# Day/Night meter - how to change to summer time



## angela59 (12 Apr 2009)

Hi,

I have recently had installed a day/night meter and on checking the meter today noticed it is still on the winter clock (an hour behind) - I'm not sure of how to change the time and would be grateful for any help.

Many thanks

Angela59


----------



## bond-007 (12 Apr 2009)

You don't change it. Neither does the ESB. It stays the same the whole year round.

The hours for summertime are from midnight 0000 hours to 0900 hours.


----------



## Smashbox (12 Apr 2009)

Your electricity supplier change the times for the meters, ie they still come on (for time example 12pm instead of 11pm) but the night time rate now starts at 12pm.

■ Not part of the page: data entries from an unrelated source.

-- ==== Sys2Proof/Machine/Operands.lean ====
section
/-! DEFINITION. How the operands of commands are read: encoder levels (R2), readings (R194), codes
(R193), and the item checks of the setting requests (R157, R161, R163). -/

namespace Sys2Proof.Machine

/-! ## Encoder levels (R2) -/

inductive Step where
  | forward
  | backward
  | still
deriving DecidableEq, Repr

/-- The pair that follows (A, B) on the forward sequence 00, 10, 11, 01, 00. -/
def Quad.next (q : Quad) : Quad := ⟨!q.b, q.a⟩

/-- A change of the pair: one forward pulse, one reverse pulse, or none (both lines, or neither). -/
def Quad.step (ref new : Quad) : Step :=
  if new = ref.next then .forward else if ref = new.next then .backward else .still

/-! ## Readings (R37, R194) -/

/-- One reading as sent: 0 to 3000 a thickness, 8000 hex absent, every other value doubtful. -/
def readingOf (r : BitVec 16) : Reading :=
  if r.toNat ≤ 3000 then .thickness r.toNat else if r = 0x8000#16 then .absent else .doubtful

/-- The reply of sixteen readings: a zone at or above n or the active zone count is absent (R37). -/
def replyOf (active : Nat) (raw : List (BitVec 16)) : List Reading :=
  (List.range Config.zones).map fun z =>
    if z < active then (match raw[z]? with | some r => readingOf r | none => .absent) else .absent

/-! ## Codes (R193) -/

def restTargetOf (code : Byte) : Option RestTarget :=
  if code = 1 then some .dwell else if code = 2 then some .park else none

def zoneModeOf (code : Byte) : Option ZoneMode :=
  if code = 1 then some .track else if code = 2 then some .manual else none

/-! ## Item checks -/

/-- The number of the first item that fails; 0 where none does. -/
def firstFailing (checks : List (Nat × Bool)) : Nat :=
  match checks with
  | [] => 0
  | (item, passes) :: rest => if passes then firstFailing rest else item

/-- `lo ≤ v ≤ hi`. -/
def inRange (lo hi v : Int) : Bool := decide (lo ≤ v ∧ v ≤ hi)

/-- The items of WRITE_ARTICLE (R157). -/
def articleChecks (row : Nat) (a : Article) : List (Nat × Bool) :=
  [(1, decide (row ≤ 31)), (2, inRange 50 600 a.s), (3, inRange 0 300 a.rmin),
   (4, inRange 0 3000 a.p0.t), (5, inRange 0 3000 a.p1.t), (6, inRange 0 3000 a.p2.t),
   (7, inRange 0 3000 a.p3.t), (8, inRange 0 3000 a.p4.t), (9, inRange 0 3000 a.p5.t),
   (10, decide (a.p0.t < a.p1.t)), (11, decide (a.p1.t < a.p2.t)), (12, decide (a.p2.t < a.p3.t)),
   (13, decide (a.p3.t < a.p4.t)), (14, decide (a.p4.t < a.p5.t)),
   (15, inRange (-50) 150 a.p0.a), (16, inRange (-50) 150 a.p1.a), (17, inRange (-50) 150 a.p2.a),
   (18, inRange (-50) 150 a.p3.a), (19, inRange (-50) 150 a.p4.a), (20, inRange (-50) 150 a.p5.a)]

/-- The first failing item of WRITE_ARTICLE, or 0. -/
def articleItem (row : Nat) (a : Article) : Nat := firstFailing (articleChecks row a)

/-- The eighteen items of SET_GEOMETRY (R162, R163). -/
def geometryChecks (g : Geometry) : List (Nat × Bool) :=
  [(1, inRange 10 500 g.pitch), (2, inRange 1000 20000 g.distance), (3, inRange 10 20000 g.lead),
   (4, inRange 0 20000 g.infeed), (5, inRange 50 400 g.zoneWidth), (6, inRange 20 900 g.parkGap),
   (7, inRange 20 900 g.entryGap), (8, inRange 1 200 g.slew), (9, inRange 100 5000 g.settle),
   (10, inRange 0 200 g.tolerance), (11, inRange 200 5000 g.window), (12, inRange 1 500 g.slipLimit),
   (13, inRange 5000 60000 g.maxLength), (14, inRange 0 2000 g.edgeTolerance),
   (15, inRange 5 2000 g.moveTimeout), (16, decide (g.pitch ≤ g.lead)),
   (17, decide (g.lead + g.pitch ≤ g.distance)), (18, decide (g.distance ≤ 480 * g.pitch))]

/-- The first failing item of SET_GEOMETRY, or 0. -/
def geometryItem (g : Geometry) : Nat := firstFailing (geometryChecks g)

/-- The first zone whose knife offset is out of range (R161). -/
def knifeFailing (offsets : List Int) : Option Nat :=
  (List.range Config.zones).find? fun z => !inRange (-100) 100 (offsets.getD z 0)

/-- Sixteen offsets, one a zone (log 23). -/
def sixteen (offsets : List Int) : List Int :=
  (List.range Config.zones).map fun z => offsets.getD z 0

/-- Clamp to the range of gaps (R97, R127). -/
def clampGap (v : Int) : Int :=
  if v < Config.gapFloor then Config.gapFloor
  else if Config.gapCeiling < v then Config.gapCeiling else v

end Sys2Proof.Machine
end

The hours for the summertime rates come on an hour later.


----------



## bond-007 (12 Apr 2009)

Exactly Smashbox. Everything is 1 hour later in the summertime. It will revert back again in the winter.


----------



## Smashbox (12 Apr 2009)

I have to say I thought this recently and had to ask someone about it, because I heard the meter 'clicking over' as such at a later time!


----------



## angela59 (12 Apr 2009)

Hi,

Thanks for that - it is confusing.  So when I read the time today on meter it said 17.35 whereas it was 18.35.  Also I thought summertime was 11.00 to 8.00 from March to October and from November to February was wintertime which is 12.00 a.m. to 9.00 a.m. - this was what I was informed by airtricity.


angela59


----------



## bond-007 (12 Apr 2009)

You have it the wrong way round.

Summertime the cheap rate is midnight to 0900.
Wintertime the cheap rate is 2300-0800.


----------



## angela59 (12 Apr 2009)

Hi bond-007,

Thanks for that - have now changed my timers to come on at midnight.  Sorry for confusion.

angela59


----------



## bond-007 (12 Apr 2009)

No bother. Many people get confused by it all.


----------